§ What is expected
Please transcribe the data that follows exactly, from its first line through the line that contains "is made. -/".

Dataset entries
::::

-- ==== Sys2Proof/Laws/System.lean ====
section
/-! SUPPORT. What a delay's turn does, once (spec/44_system.md R216). -/

namespace Sys2Proof.Machine

/-- One iteration of a delay is a decode poll's body, or nothing. -/
@[simp] theorem State.delayBody_true (p : Params) (s : State) : s.delayBody p true = s.decodeOne p := rfl
@[simp] theorem State.delayBody_false (p : Params) (s : State) : s.delayBody p false = s := rfl

/-- An iteration writes `IN`, the decoder and `fg_out` at most. -/
theorem State.delayBody_frame (p : Params) (s : State) (poll : Bool) :
    (s.delayBody p poll).outCh = s.outCh ∧ (s.delayBody p poll).hnd = s.hnd ∧ (s.delayBody p poll).scan = s.scan ∧
      (s.delayBody p poll).fs = s.fs ∧ (s.delayBody p poll).fg = s.fg ∧ (s.delayBody p poll).env = s.env ∧
      (s.delayBody p poll).out.txOut = s.out.txOut ∧ (s.delayBody p poll).out.ledOut = s.out.ledOut ∧
      (s.delayBody p poll).out.responses = s.out.responses := by
  cases poll
  · exact ⟨rfl, rfl, rfl, rfl, rfl, rfl, rfl, rfl, rfl⟩
  · rcases s.decodeOne_cases p with ⟨-, e⟩ | ⟨-, e⟩ <;> simp [e]

/-- A delay's turn: no iteration left completes it; the last one is made and completes it; otherwise one is made. -/
theorem State.delayStep_cases (p : Params) (s : State) (poll : Bool) (left : Nat) :
    (left = 0 ∧ s.delayStep p poll left = s.complete 0) ∨
    (left = 1 ∧ s.delayStep p poll left = (s.delayBody p poll).complete 0) ∨
    ∃ n, left = n + 2 ∧ s.delayStep p poll left = (s.delayBody p poll).setPhase (.delaying (n + 1)) := by
  match left with
  | 0 => exact .inl ⟨rfl, rfl⟩
  | 1 => exact .inr (.inl ⟨rfl, rfl⟩)
  | n + 2 => exact .inr (.inr ⟨n, rfl, rfl⟩)

/-- DELAY's loop condition read on a wrapped clock is the elapsed time against `ms` (spec/60_exceptions.md R246). -/
theorem delayWaits_wrapped {p : Params} {t0 e : Nat} (ht : t0 < p.msWrap) (he : e < p.msWrap) (ms : Nat) :
    delayWaits p t0 ((t0 + e) % p.msWrap) ms = decide (e < ms) := by
  have h : ((t0 + e) % p.msWrap + (p.msWrap - t0 % p.msWrap)) % p.msWrap = e := by
    rw [Nat.mod_eq_of_lt ht, Nat.mod_add_mod, show t0 + e + (p.msWrap - t0) = e + p.msWrap by omega, Nat.add_mod_right,
      Nat.mod_eq_of_lt he]
  simp [delayWaits, h]

/-- A DEC_POLL whose result is ignored leaves what the poll's body leaves, and the handler bits. -/
theorem polled_parts (s : State) : (polled s).inCh = (s.decodeOne Config.params).inCh ∧
    (polled s).dec = (s.decodeOne Config.params).dec ∧
    (polled s).out.fgOut = (s.decodeOne Config.params).out.fgOut ∧ (polled s).hnd = s.hnd := by
  refine ⟨rfl, rfl, rfl, ?_⟩
  show (s.decodeOne Config.params).hnd = s.hnd
  rcases s.decodeOne_cases Config.params with ⟨-, e⟩ | ⟨-, e⟩ <;> simp [e]

end Sys2Proof.Machine
end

::::

§ Result of this exercise
-- ==== Sys2Proof/Laws/System.lean ====
section
/-! SUPPORT. What a delay's turn does, once (spec/44_system.md R216). -/

namespace Sys2Proof.Machine

/-- One iteration of a delay is a decode poll's body, or nothing. -/
@[simp] theorem State.delayBody_true (p : Params) (s : State) : s.delayBody p true = s.decodeOne p := rfl
@[simp] theorem State.delayBody_false (p : Params) (s : State) : s.delayBody p false = s := rfl

/-- An iteration writes `IN`, the decoder and `fg_out` at most. -/
theorem State.delayBody_frame (p : Params) (s : State) (poll : Bool) :
    (s.delayBody p poll).outCh = s.outCh ∧ (s.delayBody p poll).hnd = s.hnd ∧ (s.delayBody p poll).scan = s.scan ∧
      (s.delayBody p poll).fs = s.fs ∧ (s.delayBody p poll).fg = s.fg ∧ (s.delayBody p poll).env = s.env ∧
      (s.delayBody p poll).out.txOut = s.out.txOut ∧ (s.delayBody p poll).out.ledOut = s.out.ledOut ∧
      (s.delayBody p poll).out.responses = s.out.responses := by
  cases poll
  · exact ⟨rfl, rfl, rfl, rfl, rfl, rfl, rfl, rfl, rfl⟩
  · rcases s.decodeOne_cases p with ⟨-, e⟩ | ⟨-, e⟩ <;> simp [e]

/-- A delay's turn: no iteration left completes it; the last one is made and completes it; otherwise one is made. -/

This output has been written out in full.